El Plazas Alcid, símbolo de gloria y tragedia, fue declarado en riesgo de colapso.

La Universidad Nacional lo advirtió: las tribunas no garantizan seguridad.

Neiva vuelve al punto cero: sin estadio, sin equipo, sin planeación.

Hay que decir que Felipe Olave no es el villano de esta historia, al contrario, su discurso de pertenencia y orgullo opita tiene valor.

Pero si su sueño nace sin fútbol, corre el riesgo de convertirse en otro monumento a la nostalgia.

Un estadio sin equipo es como una misa sin feligreses: impecable, pero vacía.

El empresario dice que el nuevo estadio  estaría listo en 2028, con ambición internacional.

Sin embargo, si el Atlético Huila sigue jugando fuera, ¿para quién será ese estadio?, ¿Para conciertos de lujo en una ciudad donde cada vez menos jóvenes hacen deporte?.

Porque un estadio no debería ser un lujo ni un negocio: debería ser un orgullo social.

Los propios informes oficiales lo confirman: el Huila tiene un déficit crónico de escenarios deportivos reglamentarios para fútbol, atletismo y patinaje.

En 2019 solo se atendieron 37.612 personas, 20.773 menos que el año anterior.

Eso significa que el 35,5 % de quienes practicaban deporte dejaron de hacerlo.

Cinco años después, la tendencia es peor: los jóvenes tienen menos espacios, menos oportunidades y menos esperanza.

Por eso, cuando un estadio se cierra, no se pierde solo un escenario: se apaga un refugio social.

Menos deporte significa más riesgo, más calle, más abandono.

El estadio debería servir para que los niños vuelvan a jugar ahí, para que las escuelas deportivas o clubes deportivos tengan un lugar digno, para que las familias se reúnan sin miedo.

Esa es la verdadera rentabilidad social.

Celebramos que el sector privado quiera invertir, pero su objetivo será otro: generar ganancias.

Las obras del Estado, en cambio, no se hacen para producir dinero, sino para mejorar la vida de la gente.

Ahí está la diferencia esencial entre la inversión y la vocación pública.

El nombre del estadio no es un adorno.

Se llama Guillermo Plazas Alcid, un líder que soñó en ladrillo, no en aplauso.

Promovió la Universidad Surcolombiana, la Avenida La Toma, la Villa Deportiva, colegios nocturnos y hasta la Fundación Jorge Eliécer Gaitán, de donde nació el colegio Reynaldo Matiz.
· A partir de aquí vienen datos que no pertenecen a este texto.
-- ==== Sys2Proof/Laws/Trng.lean ====
section
/-! SUPPORT. The TRNG layer: the run counter over streams, the window, and one frame for everything that asks the noise
source: it changes the TRNG record, the error bits with the persisted flag, and the noise to come, and nothing else. -/

namespace Sys2Proof.Machine

@[simp] theorem samplesOf_length (w : Word) : (samplesOf w).length = 32 := by simp [samplesOf]

/-- A stream of samples may be tested in pieces (R192). -/
theorem Trng.runTest_append (t : Trng) (as bs : List Bool) :
    t.runTest (as ++ bs) = (((t.runTest as).1.runTest bs).1, (t.runTest as).2 || ((t.runTest as).1.runTest bs).2) := by
  induction as generalizing t with
  | nil => simp [Trng.runTest]
  | cons a as ih => simp [Trng.runTest, ih, Bool.or_assoc]

/-- The run counter touches nothing else of the record. -/
theorem Trng.runTest_frame (t : Trng) (bs : List Bool) :
    (t.runTest bs).1 = { t with runBit := (t.runTest bs).1.runBit, runLen := (t.runTest bs).1.runLen } := by
  induction bs generalizing t with
  | nil => rfl
  | cons b bs ih =>
    have hs : (t.sample b).window = t.window ∧ (t.sample b).healthy = t.healthy ∧ (t.sample b).failed = t.failed := by
      unfold Trng.sample; split <;> exact ⟨rfl, rfl, rfl⟩
    show ((t.sample b).runTest bs).1 = _
    rw [ih (t.sample b)]
    simp [Trng.runTest, hs]

/-- Every sample adds at most 1 to the run length (R192). -/
theorem Trng.runTest_runLen_le (t : Trng) (bs : List Bool) : (t.runTest bs).1.runLen ≤ t.runLen + bs.length := by
  induction bs generalizing t with
  | nil => exact Nat.le_refl _
  | cons b bs ih =>
    have step : (t.sample b).runLen ≤ t.runLen + 1 := by
      unfold Trng.sample
      split <;> simp
    have := ih (t.sample b)
    simp only [Trng.runTest, List.length_cons]
    omega

/-- The counter is never above the cutoff (R401), it stands there exactly where the test of R192 fails, and below it is the run
length. -/
theorem Trng.runCounter_spec (t : Trng) : t.runCounter ≤ 52 ∧ (t.runCounter = 52 ↔ Config.rctCutoff ≤ t.runLen) ∧
    (t.runLen < Config.rctCutoff → t.runCounter = t.runLen) := by
  simp only [Trng.runCounter, Config.rctCutoff]
  omega

/-- Without a failing sample the run stays below the cutoff, if it was below it before (R192). -/
theorem Trng.runTest_runLen (t : Trng) (bs : List Bool) (h : t.runLen < Config.rctCutoff)
    (hok : (t.runTest bs).2 = false) : (t.runTest bs).1.runLen < Config.rctCutoff := by
  induction bs generalizing t with
  | nil => exact h
  | cons b bs ih =>
    simp only [Trng.runTest, Bool.or_eq_false_iff, decide_eq_false_iff_not, not_le, ge_iff_le] at hok ⊢
    exact ih (t.sample b) hok.1 hok.2

/-- The window never holds more than 32 words (R193). -/
theorem slideWindow_length (ws : List Word) (w : Word) (h : ws.length ≤ 32) :
    (slideWindow ws w).length = min 32 (ws.length + 1) := by
  unfold slideWindow
  simp only [Config.aptWindowWords, List.length_append, List.length_singleton]
  split
  · simp; omega
  · simp; omega

/-! The health step (R194) -/

/-- What a health step does: good and only the record changed, or bad, latched, with the bits of the failed tests. -/
theorem State.health_cases (s : State) (w : Word) :
    let run := s.trng.runTest (samplesOf w)
    let window := slideWindow s.trng.window w
    let rctFail := run.2 || s.injected errTrngRct
    let aptFail := proportionFails window || s.injected errTrngApt
    (rctFail = false ∧ aptFail = false ∧ s.health w = (true, { s with trng := { run.1 with window := window } })) ∨
    ((rctFail = true ∨ aptFail = true) ∧ s.health w =
      (false, ({ s with trng := { run.1 with window := window, failed := true, healthy := false } }).raiseFatal
        (healthBits rctFail aptFail))) := by
  simp only [State.health]
  cases hr : ((s.trng.runTest (samplesOf w)).2 || s.injected errTrngRct) <;>
    cases ha : (proportionFails (slideWindow s.trng.window w) || s.injected errTrngApt) <;> simp

/-- The part of the state that asking the noise source can change. -/
def State.SameButNoise (s t : State) : Prop :=
  t = { s with
    trng := t.trng, fipsStatus := t.fipsStatus, pwrupDonePersist := t.pwrupDonePersist,
    env := { s.env with noise := t.env.noise, noiseCount := t.env.noiseCount } }

theorem State.SameButNoise.refl (s : State) : s.SameButNoise s := rfl

theorem State.SameButNoise.trans {s t u : State} (h : s.SameButNoise t) (h' : t.SameButNoise u) : s.SameButNoise u := by
  unfold State.SameButNoise at *
  rw [h'] ; rw [h]

theorem State.noiseWord_frame (s : State) : s.SameButNoise s.noiseWord.2 := rfl

theorem State.health_frame (s : State) (w : Word) : s.SameButNoise (s.health w).2 := by
  rcases State.health_cases s w with ⟨-, -, h⟩ | ⟨-, h⟩ <;> rw [h] <;> rfl

theorem State.startupLoop_frame (n : Nat) (s : State) : s.SameButNoise (State.startupLoop n s).2 := by
  induction n generalizing s with
  | zero => exact .refl s
  | succ n ih =>
    have h := (State.noiseWord_frame s).trans (State.health_frame s.noiseWord.2 s.noiseWord.1)
    simp only [State.startupLoop]
    split
    · next s2 h2 => rw [h2] at h; exact h
    · next s2 h2 => rw [h2] at h; exact h.trans (ih s2)

theorem State.trngStartup_frame (s : State) : s.SameButNoise s.trngStartup.2 := by
  unfold State.trngStartup
  split
  · exact .refl s
  · next hc =>
    have hl := State.startupLoop_frame Config.startupWords
      { s with trng := { s.trng with runBit := none, runLen := 0, window := [], healthy := false } }
    have h0 : s.SameButNoise
        { s with trng := { s.trng with runBit := none, runLen := 0, window := [], healthy := false } } := rfl
    simp only
    split
    · next s1 h1 => rw [h1] at hl; exact h0.trans hl
    · next s1 h1 =>
      rw [h1] at hl
      exact (h0.trans hl).trans rfl

theorem State.trngWord_frame (s : State) : s.SameButNoise s.trngWord.2 := by
  unfold State.trngWord
  split
  · exact .refl s
  · have h := (State.noiseWord_frame s).trans (State.health_frame s.noiseWord.2 s.noiseWord.1)
    simp only
    split
    · next s2 h2 => rw [h2] at h; exact h
    · next s2 h2 => rw [h2] at h; exact h

theorem State.trngWordBytes_frame (n : Nat) (s : State) : s.SameButNoise (State.trngWordBytes n s).2 := by
  induction n generalizing s with
  | zero => exact .refl s
  | succ n ih =>
    have h := State.trngWord_frame s
    simp only [State.trngWordBytes]
    split
    · next s1 h1 => rw [h1] at h; exact h
    · next w s1 h1 =>
      rw [h1] at h
      have h' := h.trans (ih s1)
      split
      · next s2 h2 => rw [h2] at h'; exact h'
      · next rest s2 h2 => rw [h2] at h'; exact h'

theorem State.trngBytes_frame (s : State) (n : Nat) : s.SameButNoise (s.trngBytes n).2 := by
  have h := State.trngWordBytes_frame ((n + 3) / 4) s
  unfold State.trngBytes
  split
  · next s1 h1 => rw [h1] at h; exact h
  · next b s1 h1 => rw [h1] at h; exact h

/-- A delivered word was asked for and passed its health step (R198). -/
theorem State.trngWord_some {s s' : State} {w : Word} (h : s.trngWord = (some w, s')) :
    s.trng.failed = false ∧ s.trng.healthy = true ∧ w = s.env.nextNoise ∧
      (s.noiseWord.2).health s.env.nextNoise = (true, s') := by
  unfold State.trngWord at h
  split at h
  · simp at h
  · next hc =>
    simp only at h
    split at h
    · simp at h
    · next s2 h2 =>
      simp only [Prod.mk.injEq, Option.some.injEq] at h
      obtain ⟨rfl, rfl⟩ := h
      simp only [Bool.or_eq_true, Bool.not_eq_true', not_or, Bool.not_eq_true, Bool.not_eq_false] at hc
      exact ⟨hc.1, hc.2, rfl, h2⟩

theorem State.trngWordBytes_length {n : Nat} {s s' : State} {b : Bytes} (h : State.trngWordBytes n s = (some b, s')) :
    b.length = 4 * n := by
  induction n generalizing s b with
  | zero => simp only [State.trngWordBytes, Prod.mk.injEq, Option.some.injEq] at h; simp [← h.1]
  | succ n ih =>
    simp only [State.trngWordBytes] at h
    split at h
    · simp at h
    · next w s1 h1 =>
      split at h
      · simp at h
      · next rest s2 h2 =>
        simp only [Prod.mk.injEq, Option.some.injEq] at h
        obtain ⟨rfl, rfl⟩ := h
        have hw : (wordBytes w).length = 4 := rfl
        have hr : rest.length = 4 * n := ih h2
        rw [List.length_append]
        omega

/-- `trng_bytes(n)` delivers `n` bytes or none (R199). -/
theorem State.trngBytes_length {n : Nat} {s s' : State} {b : Bytes} (h : s.trngBytes n = (some b, s')) :
    b.length = n := by
  unfold State.trngBytes at h
  split at h
  · simp at h
  · next bytes s1 h1 =>
    simp only [Prod.mk.injEq, Option.some.injEq] at h
    rw [← h.1, List.length_take, State.trngWordBytes_length h1]
    omega

end Sys2Proof.Machine
end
Todo eso lo hizo sin renders ni discursos vacíos, solo con visión y sentido de pertenencia.

Ver hoy el estadio que lleva su nombre en ruinas y su legado reducido a promesas inconclusas, debe doler más que el paso de los años.

Gobernar no es repetir experiencias, es tener propósito.
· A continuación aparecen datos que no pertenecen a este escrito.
-- ==== Sys2Proof/Tests/Slice0.lean ====
section
/-! SUPPORT. Tests: words written out from the opcode map of R115, the refused terms and words of R116, one step of each
instruction on a small state with an expected value of spec/95_test_vectors.md or of the rule itself, and for every
statement with hypotheses a state and operands that meet them. -/

open Sys2Proof Sys2Proof.Machine

namespace Sys2Proof.Tests

set_option Elab.async false

/-! ## WellFormed (R116) -/

theorem test_path_three_is_ill_formed_hash : (Instr.hashInit 3 0 3).wellFormed = false := by decide

theorem test_path_three_is_ill_formed_hmac : (Instr.hmacInit 3 0 3).wellFormed = false := by decide

theorem test_path_two_is_well_formed : (Instr.hashInit 0 15 2).wellFormed = true := by decide

/-! ## Decoding (R110, R115): `OPC` in bits 31:24, `ALG` in 23:20, `SEL` in 19:16, `ARG` in 15:0 -/

theorem test_decode_sys : decode 0b00000000000000001000000000000001 = .ok (.equals 0x8001) ∧
    decode 0x01000000 = .ok .hwstat := by decide

theorem test_decode_hash : decode 0b00010000001101010000000000000010 = .ok (.hashInit 3 5 2) ∧
    decode 0x110B0000 = .ok (.hashUpdate 11) ∧ decode 0x120B0000 = .ok (.hashFinal 11) ∧
    decode 0x13500000 = .ok (.hashSize 5) ∧ decode 0x14F00000 = .ok (.hashBlockSize 15) := by decide

theorem test_decode_hmac : decode 0b00100000010000010000000000000001 = .ok (.hmacInit 4 1 1) ∧
    decode 0x21010000 = .ok (.hmacUpdate 1) ∧ decode 0x22010000 = .ok (.hmacFinal 1) ∧
    decode 0x23301FE0 = .ok (.hkdf 3 8160) := by decide

theorem test_decode_trng : decode 0b00110000000000000000000000000000 = .ok .trngStartup ∧
    decode 0x31000000 = .ok .trngWord := by decide

theorem test_decode_drbg : decode 0b01000010000001110000001110101001 = .ok (.drbgGenerate 7 937) ∧
    decode 0x400F0000 = .ok (.drbgInit 15) ∧ decode 0x41010000 = .ok (.drbgReseed 1) ∧
    decode 0x43010000 = .ok (.drbgExit 1) ∧ decode 0x44010000 = .ok (.drbgInitRfc6979 1) ∧
    decode 0x45000010 = .ok (.randBytes 16) := by decide

theorem test_decode_aes : decode 0b01010000001000000000000000000000 = .ok (.aesEcbEnc 2) ∧
    decode 0x51100000 = .ok (.aesEcbDec 1) ∧ decode 0x52000000 = .ok (.aesCtr 0) ∧
    decode 0x53200000 = .ok (.aesCbcEnc 2) ∧ decode 0x54200000 = .ok (.aesCbcDec 2) ∧
    decode 0x55F00000 = .ok (.aesCmac 15) := by decide

theorem test_decode_rsa : decode 0b01100100001100010000000000000000 = .ok (.rsaSign 3 1) ∧
    decode 0x60000000 = .ok .modexpBlinded ∧ decode 0x61000000 = .ok .modexpPub ∧
    decode 0x62230000 = .ok (.rsaEncrypt 2 3) ∧ decode 0x63100000 = .ok (.rsaDecrypt 1 0) ∧
    decode 0x65150000 = .ok (.rsaVerify 1 5) := by decide

theorem test_decode_p256 : decode 0b01110100000000010000000000000000 = .ok (.ecdsaSign 1) ∧
    decode 0x70000000 = .ok .p256KeyFromBytes ∧ decode 0x71000000 = .ok .p256BaseMul ∧
    decode 0x72000000 = .ok .p256PointMul ∧ decode 0x73000000 = .ok .ecdsaSignRaw ∧
    decode 0x75000000 = .ok .ecdsaVerify := by decide

theorem test_decode_fips : decode 0b10000011000000001000000000000000 = .ok (.fipsThrowErr 0x8000) ∧
    decode 0x80000000 = .ok .fipsPowerOn ∧ decode 0x81000000 = .ok .fipsStatus ∧
    decode 0x82000000 = .ok .fipsAllowed ∧ decode 0x84600000 = .ok (.fipsKat 6) ∧
    decode 0x85000006 = .ok (.fipsInject 6) := by decide

/-- R116(a), (b), (c), in that order; the last two are vector H39. -/
theorem test_illegal_words : decode 0x02000000 = .error .unknownOpcode ∧ decode 0xFFFFFFFF = .error .unknownOpcode ∧
    decode 0x01000001 = .error .reservedFieldNonzero ∧ decode 0x00010004 = .error .reservedFieldNonzero ∧
    decode 0x12100000 = .error .reservedFieldNonzero ∧ decode 0x10300003 = .error .illegalPath ∧
    decode 0x20300003 = .error .illegalPath ∧ decode 0x10300004 = .error .reservedFieldNonzero := by decide

/-! ## Helper states -/

/-- A string of the bytes of a numeral, first byte leftmost, as the vectors write them. -/
abbrev hex (n value : Nat) : Bytes := toBE value n

/-- The reset state with the gate open (the start of the vectors): `FIPS_STATUS = 0xC0000000` and a healthy TRNG, with three
draws to come. -/
def opened : State :=
  { State.reset with
    fipsStatus := 0xC0000000, pwrupDonePersist := true, env := { Env.empty with draws := [5, 6, 7] },
    trng := { runBit := some true, runLen := 1, window := List.replicate 32 0xAAAAAAAA, healthy := true, failed := false } }

/-- The opened state with these input ports. -/
def ports (a b c d : Bytes) : State := { opened with in0 := a, in1 := b, in2 := c, in3 := d }

/-- The opened state with small parameters: two slots of each kind, the smallest `MAX_BUF`. -/
def small : State := { opened with cfg := { Config.suggested with nCtx := 2, nDrbg := 2, maxBuf := 937 } }

/-- A hash context with these pending bytes. -/
def pending (a : HashAlg) (buf : Bytes) : HashCtx := { HashCtx.fresh a .sw with count := buf.length, buf := buf }

/-- A DRBG instance with simple contents and this counter and threshold. -/
def instanceWith (counter threshold : Word) : Drbg where
  k := zeros 32
  v := rep 0x01 32
  reseedCounter := counter
  reseedThreshold := threshold
  cookie := .valid

/-- `RES`, `OUT0` and `OUT1` of a step. -/
def answers : Outcome → Option (BitVec 8 × Bytes × Bytes)
  | .next t => some (t.res, t.out0, t.out1)
  | .fault _ => none
  | .refused _ => none

/-- One observation of the state after a step. -/
def after {α : Type} (f : State → α) : Outcome → Option α
  | .next t => some (f t)
  | .fault _ => none
  | .refused _ => none

/-! ## One step -/

/-- R117, R83: the command of a table word is the very next step after reset. -/
theorem test_fetch_word : answers (step (State.reset.withFetchWord 32 0x13300000)) = some (0, [0x20, 0, 0, 0], []) := by
  decide +kernel

theorem test_reset_event_closes_gate :
    after State.fipsStatus (step { opened with env := { Env.empty with schedule := [.resume] } }) = some 0 ∧
    after State.pwrupDonePersist (step { opened with env := { Env.empty with schedule := [.resume] } }) = some true ∧
    after State.pwrupDonePersist (step { opened with env := { Env.empty with schedule := [.hardReset] } }) = some false := by
  decide +kernel

/-- Q-vectors of section 5: one differing byte at the last offset. -/
theorem test_equals : answers (exec (.equals 4) (ports (hex 4 0x01020304) (hex 4 0x01020304) [] [])) = some (0, [], []) ∧
    answers (exec (.equals 4) (ports (hex 4 0x01020304) (hex 4 0x01020305) [] [])) = some (1, [], []) := by
  decide +kernel

theorem test_hwstat : answers (exec .hwstat { opened with shaHwOwner := some 5 }) = some (0, [0x51, 0, 0, 0], []) := by
  decide +kernel

/-- Vectors H40 and H41. -/
theorem test_hash_init_grab : after (fun t => t.shaHwOwner) (exec (.hashInit 3 0 2) opened) = some (some 0) ∧
    after (fun t => t.res) (exec (.hashInit 3 1 2) { opened with shaHwOwner := some 0 }) = some 1 ∧
    after (fun t => t.shaHwOwner) (exec (.hashInit 3 0 1) { opened with shaHwOwner := some 0 }) = some none := by
  decide +kernel

theorem test_hash_update_buffers : after (fun t => t.ctxAt 2)
      (exec (.hashUpdate 2) ((ports (hex 3 0x616263) [] [] []).setCtx 2 (.hash (pending .sha512 [])))) =
    some (.hash (pending .sha512 (hex 3 0x616263))) := by
  decide +kernel

/-- Vector H6. -/
theorem test_hash_final_sha1 :
    answers (exec (.hashFinal 0) (opened.setCtx 0 (.hash (pending .sha1 (hex 3 0x616263))))) =
      some (0, hex 20 0xa9993e364706816aba3e25717850c26c9cd0d89d, []) := by
  decide +kernel

/-- Vector H10. -/
theorem test_hash_final_sha384 :
    answers (exec (.hashFinal 0) (opened.setCtx 0 (.hash (pending .sha384 (hex 3 0x616263))))) =
      some (0, hex 48 0xcb00753f45a35e8bb5a03d699ac65007272c32ab0eded1631a8b605a43ff5bed8086072ba1e7cc2358baeca134c825a7,
        []) := by
  decide +kernel

/-- Vectors H33 to H35. -/
theorem test_hash_sizes : answers (exec (.hashSize 5) State.reset) = some (0, [0x40, 0, 0, 0], []) ∧
    answers (exec (.hashBlockSize 4) State.reset) = some (0, [0x80, 0, 0, 0], []) := by
  decide +kernel

theorem test_hmac_init_counts_block : after (fun t => ((t.ctxAt 1).context.map HashCtx.count, (t.ctxAt 1).holdsHardware))
    (exec (.hmacInit 3 1 0) opened) = some (some 64, true) := by
  decide +kernel

theorem test_hmac_update_wrong_kind :
    after (fun t => t.res) (exec (.hmacUpdate 0) (opened.setCtx 0 (.hash (pending .sha1 [])))) = some 1 := by
  decide +kernel

/-- R174: with the gate closed the tag is refused and the key block is cleared. -/
theorem test_hmac_final_closed_gate_clears_key :
    after (fun t => (t.res, t.ctxAt 0)) (exec (.hmacFinal 0) (State.reset.setCtx 0 (.hmac (pending .sha1 []) (rep 7 64)))) =
      some (1, .hmac (pending .sha1 []) (zeros 64)) := by
  decide +kernel

/-- Vector K3. -/
theorem test_hkdf : answers (exec (.hkdf 3 32) (ports [] (rep 0x0b 22) [] [])) =
    some (0, hex 32 0x8da4e775a563c18f715f802a063c5a31b8a11f5c5ee1879ec3454e5f3c738d2d, []) := by
  decide +kernel

/-- R192, R194: a stuck source fails at the second word, all of whose samples are counted. -/
theorem test_trng_startup_stuck :
    after (fun t => (t.res, t.fipsStatus, t.trng.failed, t.trng.runLen))
      (exec .trngStartup { State.reset with env := { Env.empty with noise := List.replicate 2 0 } }) =
      some (1, 0x2, true, 64) := by
  decide +kernel

theorem test_trng_word : answers (exec .trngWord { opened with env := { Env.empty with noise := [0x12345678] } }) =
    some (0, [0x78, 0x56, 0x34, 0x12], []) := by
  decide +kernel

/-- Vector DG3: the instance after an empty seed, its counter and cookie. -/
theorem test_drbg_init : after (fun t => ((t.drbgAt 1).reseedCounter, (t.drbgAt 1).cookie))
    (exec (.drbgInit 1) (ports [] [] [] [0xff, 0xff, 0xff, 0xff])) = some (1, .valid) := by
  decide +kernel

theorem test_drbg_reseed_dead_instance : after (fun t => t.res) (exec (.drbgReseed 1) (opened.setDrbg 1 Drbg.erased)) =
    some 1 := by
  decide +kernel

/-- R216: the sentinel gives `RESEED_NEEDED`. -/
theorem test_drbg_generate_sentinel :
    answers (exec (.drbgGenerate 1 32) (opened.setDrbg 1 (instanceWith 0xFFFFFFFF 0xFFFFFFFF))) = some (3, [], []) := by
  decide +kernel

theorem test_drbg_exit_with_closed_gate :
    after (fun t => (t.res, t.drbgAt 1)) (exec (.drbgExit 1) (State.reset.setDrbg 1 (instanceWith 1 1))) =
      some (0, Drbg.erased) := by
  decide +kernel

theorem test_drbg_init_rfc6979_threshold : after (fun t => (t.drbgAt 1).reseedThreshold)
    (exec (.drbgInitRfc6979 1) (ports (zeros 32) (zeros 32) [] [])) = some 0xFFFFFFFF := by
  decide +kernel

theorem test_rand_bytes_of_no_length : answers (exec (.randBytes 0) (opened.setDrbg 0 (instanceWith 1 1))) =
    some (0, [], []) := by
  decide +kernel

/-- Vector A4, AES-256. -/
theorem test_aes_ecb_enc : answers (exec (.aesEcbEnc 2) (ports KatVectors.suggested.aesKey [] KatVectors.suggested.aesPt [])) =
    some (0, hex 16 0xf3eed1bdb5d2a03c064b5a7e3db181f8, []) := by
  decide +kernel

/-- Vector A2, AES-192, read backwards. -/
theorem test_aes_ecb_dec : answers (exec (.aesEcbDec 1)
    (ports (hex 24 0x000102030405060708090a0b0c0d0e0f1011121314151617) [] (hex 16 0xdda97ca4864cdfe06eaf70a0ec0d7191) [])) =
    some (0, hex 16 0x00112233445566778899aabbccddeeff, []) := by
  decide +kernel

/-- Vector A4, AES-128: counter mode of zeros from the block as counter. -/
theorem test_aes_ctr : answers (exec (.aesCtr 0)
    (ports (hex 16 0x2b7e151628aed2a6abf7158809cf4f3c) (hex 16 0x6bc1bee22e409f96e93d7e117393172a) (zeros 16) [])) =
    some (0, hex 16 0x3ad77bb40d7a3660a89ecaf32466ef97, []) := by
  decide +kernel

/-- Section 6: the AES vector through CBC with a zero IV, both ways. -/
theorem test_aes_cbc_enc :
    answers (exec (.aesCbcEnc 2) (ports KatVectors.suggested.aesKey (zeros 16) KatVectors.suggested.aesPt [])) =
      some (0, KatVectors.suggested.aesCt, KatVectors.suggested.aesCt) := by
  decide +kernel

theorem test_aes_cbc_dec :
    answers (exec (.aesCbcDec 2) (ports KatVectors.suggested.aesKey (zeros 16) KatVectors.suggested.aesCt [])) =
      some (0, KatVectors.suggested.aesPt, KatVectors.suggested.aesCt) := by
  decide +kernel

/-- Vector A14, the empty message. -/
theorem test_aes_cmac : answers (exec (.aesCmac 0) (ports (hex 16 0x2b7e151628aed2a6abf7158809cf4f3c) [] [] [])) =
    some (0, hex 16 0xbb1d6929e95937287fa37d129b756746, []) := by
  decide +kernel

/-- A toy modulus of 32 bytes, 15, in the order of the ports of the raw engine and of the wrappers. -/
def toyLE : Bytes := toLE 15 32

def toyBE : Bytes := toBE 15 32

/-- `2^3 mod 15` by hand: 8, and `8^3 mod 15 = 2`; the blinder 2 is invertible, the blinder 3 is not. -/
theorem test_modexp_blinded :
    answers (exec .modexpBlinded { ports (toLE 8 32) (toLE 3 32) toyLE [3, 0, 0, 0] with
      env := { Env.empty with draws := [2, 0xFFFFFFFF] } }) = some (0, toLE 2 32, []) ∧
    answers (exec .modexpBlinded { ports (toLE 8 32) (toLE 3 32) toyLE [3, 0, 0, 0] with
      env := { Env.empty with draws := [3] } }) = some (1, [], []) := by
  decide +kernel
Y eso es justamente lo que más escasea.

La “experiencia” sin sentido de ciudad se vuelve rutina; la juventud sin propósito, improvisación.
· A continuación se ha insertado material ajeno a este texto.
-- ==== Sys2Proof/Machine/Flags.lean ====
section
/-!
DEFINITION. The compare flags (R21) and the eleven predicates on them (R22).
-/
namespace Sys2Proof.Machine

/-- The compare flags of a cell value and a compare operand, from the difference modulo 2^32 (R21). -/
def compareFlags (value cmp : Word) : Flags :=
  let diff := value - cmp
  { c := decide (value.toNat < cmp.toNat)
    z := diff == 0
    n := diff.msb
    v := (value.msb != cmp.msb) && (diff.msb != value.msb) }

/-- Whether a predicate holds on the flags (R22). -/
def predHolds (q : Pred) (f : Flags) : Bool :=
  match q with
  | .always => true
  | .eq => f.z
  | .ne => !f.z
  | .lt => f.n != f.v
  | .ge => f.n == f.v
  | .gt => !f.z && (f.n == f.v)
  | .le => f.z || (f.n != f.v)
  | .ult => f.c
  | .uge => !f.c
  | .ugt => !f.c && !f.z
  | .ule => f.c || f.z

end Sys2Proof.Machine
end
Ni los viejos tienen el monopolio de la sabiduría, ni los jóvenes el privilegio del error: lo que falta no es edad, es visión.

Neiva no necesita más discursos, sino coherencia.

El fútbol, con toda su simpleza, era lo único que nos unía sin preguntar por colores ni estratos.

Hoy muchos fingen que no importa, pero en el fondo duele.

Porque una ciudad que pierde su identidad deportiva también empieza a perder su autoestima.

No es el empresario quien pierde. Perdemos todos.

Los que crecimos soñando con la camiseta amarilla, los que vendían empanadas, las cornetas, las banderas; los que lloraron cuando el Ticher Berrío levantaba los brazos y toda Neiva se sentía invencible.

Hoy no queda ni el eco.

Por eso hay que decirlo sin rodeos: todos somos responsables.

Por callar, por votar sin exigir, por confundir cemento con futuro.

El estadio que Neiva necesita no se construye con discursos, se reconstruye con dignidad.

Y esa, a diferencia de los conciertos, no se compra ni se vende.

Hace ciento un año, en esta misma tierra, asesinaron al primer columnista huilense, Reynaldo Matiz, por atreverse a opinar.

Yo supongo que él también estaría de acuerdo con esta opinión: que callar, cuando la ciudad se derrumba, también es una forma de traición.